Лодка-городовушка, по-местному базьяновка, захлестнутая водой, отяжелела. Ни черпака, ни другой подходящей посудины под руками не оказалось. Забуксировав базьяновку, они стали выхлестывать из нее воду через борт веслами, потом черпали фуражками. Работали долго.

Куш-Юр, не переставая, думал, как могла Эдэ так внезапно и бесшумно исчезнуть; высказал свое недоумение Биасин-Галу.

– Обыкновенное дело, – объяснил Гал. – Зырянская баба тонет быстро. Зырянки никогда не купаются, плавать не умеют, хоть на реке рождаются и помирают.

Солнце поднялось над прибрежными тальниками, когда в базьяновке воды осталось на четверть. Лодка всплыла.

– Глянь-ка, мать честная! Вот же где она, Эдэ-то! Рядом! – закричал Гал.

Под бортом базьяновки колыхался на воде подол сарафана…

Когда вытаскивали утопшую, пришлось отцеплять ее сарафан со здоровенного крючковатого гвоздя, торчавшего на кромке днища базьяновки. Видимо, силы несчастной иссякли, она не могла больше держаться за борт, а может, захлебнулась, но погубил ее этот крючок, за который зацепился сарафан. Она так и плыла под лодкой.

Гал обнажил голову.

– Кончилось ее вдовье мытарство. Муж на германке сгиб, да она все ждала его, честно. Вот была баба!

От этих слов Куш-Юра опять кинуло в озноб. Всматриваясь в лицо погибшей, он с болью думал, что ведь она могла сейчас и дышать и улыбаться, сообрази он нырнуть, заглянуть под днище или хотя бы сразу прихвати базьяновку на берег…

Терзаясь, искренне повинился:

– Дурак же я! Надо было лодку к берегу волочь. Может, ожила бы…

– Да-а, не о том ты думал… – Гал вроде бы чего-то не договорил.

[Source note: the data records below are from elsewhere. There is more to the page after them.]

theorem State.core_setThread (s : State) (c t d : Nat) (x : ThreadSt) :
    (s.setThread c t x).core d = if d = c then (s.core c).setThread t x else s.core d := by
  simp [State.setThread, State.core_modCore]

theorem State.thread_setThread (s : State) (c t d j : Nat) (x : ThreadSt) :
    (s.setThread c t x).thread d j = if d = c ∧ j = t then x else s.thread d j := by
  by_cases h : d = c
  · subst h; simp [State.thread, State.core_setThread, CoreSt.thread_setThread]
  · simp [State.thread, State.core_setThread, h]

theorem State.thread_modThread (s : State) (c t d j : Nat) (f : ThreadSt → ThreadSt) :
    (s.modThread c t f).thread d j = if d = c ∧ j = t then f (s.thread c t) else s.thread d j := by
  simp [State.modThread, State.thread_setThread]

theorem State.half_modHalf (s : State) (h g : Nat) (f : HalfSt → HalfSt) :
    (s.modHalf h f).half g = if g = h then f (s.half h) else s.half g := by
  simp [State.modHalf, State.half, mapMod, mapGet_set]

theorem State.stack_modStack (s : State) (j i : Nat) (f : StackSt → StackSt) :
    (s.modStack j f).stack i = if i = j then f (s.stack j) else s.stack i := by
  simp [State.modStack, State.stack, mapMod, mapGet_set]

theorem State.link_modLink (s : State) (l i : Nat) (f : LinkSt → LinkSt) :
    (s.modLink l f).link i = if i = l then f (s.link l) else s.link i := by
  simp [State.modLink, State.link, mapMod, mapGet_set]

theorem State.sess_modSess (s : State) (j i : Nat) (f : SessSt → SessSt) :
    (s.modSess j f).sess i = if i = j then f (s.sess j) else s.sess i := by
  simp only [State.modSess, State.sess, State.modCtl, mapMod, mapGet_set]

theorem State.gate_setGate (s : State) (n i : Nat) (f : FuncSt) : (s.setGate n f).gate i = if i = n then f else s.gate i := by
  simp [State.setGate, State.gate, mapGet_set]

theorem CoreSt.slot_setSlot (s : State) (c i j : Nat) (m : Option RunMove) :
    ((s.setSlot c i m).core c).slot j = if j = i then m else (s.core c).slot j := by
  simp [State.setSlot, State.core_modCore, CoreSt.slot, mapGet_set]

theorem ThreadSt.sreg_setS (x : ThreadSt) (r q : BitVec 5) (v : DWord) :
    (x.setS r v).sreg q = if q = r ∧ r ≠ 0 then v else x.sreg q := by
  unfold ThreadSt.setS ThreadSt.sreg
  by_cases h : r = 0
  · simp only [h, if_true, ne_eq, not_true_eq_false, and_false, if_false]
  · by_cases e : q = r
    · subst e; simp only [h, if_false, ne_eq, not_false_eq_true, and_true, if_true, mapGet_set_same]
    · have n : q.toNat ≠ r.toNat := fun z => e (BitVec.eq_of_toNat_eq z)
      simp only [h, e, if_false, false_and, mapGet_set_other _ _ _ n]

/-- Register s0 reads as 0 whatever is written (R104). -/
theorem ThreadSt.sreg_zero (x : ThreadSt) : x.sreg 0 = 0 := rfl

/-- A write to s0 changes nothing (R104). -/
theorem ThreadSt.setS_zero (x : ThreadSt) (v : DWord) : x.setS 0 v = x := rfl

theorem ThreadSt.vreg_setV (x : ThreadSt) (r q : Nat) (v : VReg) : (x.setV r v).vreg q = if q = r then v else x.vreg q := by
  simp [ThreadSt.setV, ThreadSt.vreg, mapGet_set]

theorem ThreadSt.wait_setWait (x : ThreadSt) (r q : Nat) (v : WaitCnt) : (x.setWait r v).wait q = if q = r then v else x.wait q := by
  simp [ThreadSt.setWait, ThreadSt.wait, mapGet_set]

theorem mapFind_ins {α : Type} (m : Map α) (k j : Nat) (v : α) : mapFind (mapIns m k v) j = if j = k then some v else mapFind m j := by
  induction m with
  | nil => simp only [mapIns, mapFind]
  | cons p r ih =>
    obtain ⟨a, x⟩ := p
    by_cases h1 : k < a
    · simp only [mapIns, h1, if_true, mapFind]
    · by_cases h2 : k = a
      · subst h2
        by_cases h3 : j = k <;> simp [mapIns, mapFind, h3]
      · by_cases h3 : j = a
        · subst h3
          have h4 : j ≠ k := fun z => h2 z.symm
          simp [mapIns, mapFind, h1, h2, h4]
        · simp [mapIns, mapFind, h1, h2, h3, ih]

theorem mapFind_del {α : Type} (m : Map α) (k j : Nat) : mapFind (mapDel m k) j = if j = k then none else mapFind m j := by
  induction m with
  | nil => simp [mapDel, mapFind]
  | cons p r ih =>
    obtain ⟨a, x⟩ := p
    by_cases h2 : k = a
    · subst h2
      by_cases h3 : j = k
      · subst h3; simpa [mapDel] using ih
      · simpa [mapDel, mapFind, h3] using ih
    · by_cases h3 : j = a
      · subst h3
        have h4 : j ≠ k := fun z => h2 z.symm
        simp [mapDel, mapFind, h2, h4]
      · simp [mapDel, mapFind, h2, h3, ih]

theorem State.raw_setRaw (s : State) (a b : Nat) (v : Word) : (s.setRaw a v).raw b = if b = a then v else s.raw b := by
  by_cases h : v = resetOf a <;> by_cases e : b = a <;> simp [State.setRaw, State.raw, h, e, mapFind_del, mapFind_ins]

theorem State.raw_bump (s : State) (a b : Nat) :
    (s.bump a).raw b = if b = a then BitVec.ofNat 32 (satAdd 32 (s.raw a).toNat 1) else s.raw b := by
  simp [State.bump, State.bumpBy, State.raw_setRaw]

/-! ## Events -/

theorem State.enqueue_frame (s : State) (r : Rec) : ∃ ev regs, s.enqueue r = { s with ev := ev, regs := regs } := by
  unfold State.enqueue
  extract_lets k q free
  split
  · exact ⟨_, _, rfl⟩
  · exact ⟨_, _, rfl⟩

theorem State.limitPost_frame (s : State) (r : Rec) : ∃ ev regs, s.limitPost r = { s with ev := ev, regs := regs } := by
  unfold State.limitPost
  extract_lets k q i lim t used w q1
  split
  · obtain ⟨ev, regs, h⟩ := State.enqueue_frame { s with ev := { s.ev with src := mapSet {} s.ev.src k q1 } } r
    exact ⟨ev, regs, h⟩
  · exact ⟨_, _, rfl⟩

theorem State.endLate_frame (s : State) (k code : Nat) : ∃ ev regs, s.endLate k code = { s with ev := ev, regs := regs } := by
  unfold State.endLate
  dsimp only
  split
  · exact ⟨_, _, rfl⟩
  · rename_i w l _
    split
    · exact ⟨_, _, rfl⟩
    · obtain ⟨ev, regs, h⟩ := State.limitPost_frame
        { s with ev := { s.ev with src := mapSet {} s.ev.src k { (mapGet {} s.ev.src k) with windows := l } } }
        { w.latest with rep := min 65535 w.count }
      exact ⟨ev, regs, h⟩

theorem State.postRec_frame (s : State) (r : Rec) : ∃ ev regs, s.postRec r = { s with ev := ev, regs := regs } := by
  unfold State.postRec
  dsimp only
  split
  · exact State.enqueue_frame s r
  · obtain ⟨ev, regs, h⟩ := s.endLate_frame (srcKey r.block r.inst) r.code
    rw [h]
    split
    · exact ⟨_, _, rfl⟩
    · obtain ⟨ev2, regs2, h2⟩ := State.limitPost_frame { s with ev := ev, regs := regs } r
      exact ⟨ev2, regs2, h2⟩

/-- Posting an event changes nothing but events and their counters. -/
theorem State.post_frame (s : State) (h b i : Nat) (cls : EvClass) (code : Nat) (pl : List Byte) (m : Option (List Byte)) :
    ∃ ev regs, s.post h b i cls code pl m = { s with ev := ev, regs := regs } := State.postRec_frame s _

theorem State.post_eq (s : State) (h b i : Nat) (cls : EvClass) (code : Nat) (pl : List Byte) (m : Option (List Byte)) :
    { s.post h b i cls code pl m with ev := s.ev, regs := s.regs } = s := by
  obtain ⟨ev, regs, e⟩ := State.post_frame s h b i cls code pl m
  rw [e]

/-! ## Step-fault bit and exceptions -/

/-- Setting a step-fault bit changes nothing but that core's bit and its source. -/
theorem State.stepFault_frame (s : State) (c a b d : Nat) : ∃ k, s.stepFault c a b d = s.setCore c k
    ∧ k.stepFault = true ∧ ∃ x y z w, k = { s.core c with stepFault := x, sfSource := y, sfThread := z, sfCode := w } := by
  by_cases h : (s.core c).stepFault = true
  · exact ⟨s.core c, by simp only [State.stepFault, State.modCore, h, if_true], h, _, _, _, _, rfl⟩
  · exact ⟨{ s.core c with stepFault := true, sfSource := a, sfThread := b, sfCode := d },
      by simp only [State.stepFault, State.modCore, h]; rfl, rfl, _, _, _, _, rfl⟩

theorem State.thread_stepFault (s : State) (c a b d e j : Nat) : (s.stepFault c a b d).thread e j = s.thread e j := by
  obtain ⟨k, h, _, x, y, z, w, hk⟩ := s.stepFault_frame c a b d
  rw [h, hk]
  by_cases he : e = c
  · subst he; simp [State.thread, State.core_setCore, CoreSt.thread]
  · simp [State.thread, State.core_setCore, he]

/-! ## Memory errors (R182, R185) -/

theorem State.corrected_frame (s : State) (k : Nat) :
    ∃ ev regs ecc seen, s.corrected k = { s with ev := ev, regs := regs, ecc := ecc, ceSeen := seen } :=
  Exists.elim (State.post_frame _ _ _ _ _ _ _ _) fun ev h => Exists.elim h fun regs e => ⟨ev, regs, _, _, e⟩

/-- Three writes of registers change nothing but registers. -/
theorem State.setRaws_frame (s : State) (a b c d e : Nat) (v w : Word) :
    ∃ regs, ((s.bumpBy a d e).setRaw b v).setRaw c w = { s with regs := regs } := ⟨_, rfl⟩

theorem State.uncorrectable_frame (s : State) (k kind req : Nat) :
    ∃ ev regs, s.uncorrectable k kind req = { s with ev := ev, regs := regs, step := { s.step with memUe := true } } := by
  have key : ∀ r h b i cls code pl, ∃ ev regs, ({ s with regs := r, step := { s.step with memUe := true } } : State).post h b i cls code pl
      = { s with ev := ev, regs := regs, step := { s.step with memUe := true } } := fun r h b i cls code pl =>
    State.post_frame ({ s with regs := r, step := { s.step with memUe := true } } : State) h b i cls code pl none
  unfold State.uncorrectable
  cases stackOfKey k with
  | none =>
    obtain ⟨r, e⟩ := s.setRaws_frame 0xCC004 0xCC008 0xCC00C 16 1 (BitVec.ofNat 32 (s.errAddr k))
      (BitVec.ofNat 32 (kind * 2 ^ 28 + s.errAddr k / 2 ^ 32 % 512))
    simp only [e]
    exact key _ _ _ _ _ _ _
  | some j =>
    obtain ⟨r, e⟩ := s.setRaws_frame (aStk j 0x008) (aStk j 0x00C) (aStk j 0x010) 16 1 (BitVec.ofNat 32 (s.errAddr k))
      (BitVec.ofNat 32 (kind * 2 ^ 28 + s.errAddr k / 2 ^ 32 % 512))
    simp only [e]
    exact key _ _ _ _ _ _ _

/-- From `s` to `u` nothing has changed but events, their counters, the list of memory errors, the windows that count them, and the
latch MEM_UE of the step. -/
def Scanned (s u : State) : Prop :=
  ∃ ev regs ecc seen ue, u = { s with ev := ev, regs := regs, ecc := ecc, ceSeen := seen, step := { s.step with memUe := ue } }

theorem Scanned.rfl' (s : State) : Scanned s s := ⟨_, _, _, _, _, rfl⟩

theorem Scanned.corrected {s u : State} (h : Scanned s u) (k : Nat) : Scanned s (u.corrected k) := by
  obtain ⟨ev, regs, ecc, seen, ue, rfl⟩ := h
  obtain ⟨ev', regs', ecc', seen', e⟩ := State.corrected_frame _ k
  rw [e]
  exact ⟨_, _, _, _, _, rfl⟩

theorem Scanned.uncorrectable {s u : State} (h : Scanned s u) (k kind req : Nat) : Scanned s (u.uncorrectable k kind req) := by
  obtain ⟨ev, regs, ecc, seen, ue, rfl⟩ := h
  obtain ⟨ev', regs', e⟩ := State.uncorrectable_frame _ k kind req
  rw [e]
  exact ⟨_, _, _, _, _, rfl⟩

/-- The correction and the report of memory errors. -/
theorem State.scanUnits_frame (s : State) (us : List Nat) (kind req : Nat) : Scanned s (s.scanUnits us kind req).1 := by
  have key : ∀ (l : List EccLoc) (p : State × Bool), Scanned s p.1 → Scanned s (l.foldl (fun (p : State × Bool) e =>
      match e.kind with
      | .correctable => (p.1.corrected e.key, p.2)
      | .uncorrectable => (p.1.uncorrectable e.key kind req, true)) p).1 := by
    intro l
    induction l with
    | nil => intro p hp; exact hp
    | cons e l ih =>
      intro p hp
      rw [List.foldl_cons]
      refine ih _ ?_
      cases e.kind
      · exact hp.corrected _
      · exact hp.uncorrectable _ _ _
  exact key _ _ (Scanned.rfl' s)

/-- Without memory errors nothing is corrected or reported. -/
theorem State.scanUnits_clean (s : State) (us : List Nat) (kind req : Nat) (h : s.ecc = []) : s.scanUnits us kind req = (s, false) := by
  simp [State.scanUnits, h]

theorem State.read_clean (s : State) (a n kind req : Nat) (h : s.ecc = []) : s.read a n kind req = (s, s.bytes a n, false) := by
  simp [State.read, State.scanUnits_clean _ _ _ _ h]

theorem State.write_clean (s : State) (a : Nat) (l : List Byte) (req : Nat) (h : s.ecc = []) : s.write a l req = (s.store a l, false) := by
  simp [State.write, h]

theorem State.fetch_clean (s : State) (c t : Nat) (h : s.ecc = []) : s.fetch c t = s := by
  simp [State.fetch, State.scanUnits_clean _ _ _ _ h]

Так показалось Куш-Юру, но он был подавлен и не мог возражать Галу.

На похоронах Эдэ он услышал то, что, по-видимому, не досказал Гал.

Позади Куш-Юра в процессии шли старухи, как водится, всхлипывали, жалели покойницу. Одна старуха довольно громко прошамкала:

– Молодому да холостому девка, ясно, дороже…

Куш-Юру показалось, что в спину ему больно ударили сухим комом. Он опустил плечи. Ему бы не молчать, обернуться, рассказать, как вышла незадача. Потом будет поздно. Но он молчал… А старушечьи суждения пошли гулять по селу.

Подогревало пересуды поведение Эгруни. Девушка откровенно искала с ним встреч. Увидит Куш-Юра – рассыплется в благодарностях: «Ты мой спаситель! Не ты – не ходила бы по земле. Ты, Роман Иванович, мне теперь всех дороже…» И так завораживающе глядит ему в глаза. А он видеть ее не мог. Как встретит, так серое лицо мертвой Эдэ встает у него перед глазами.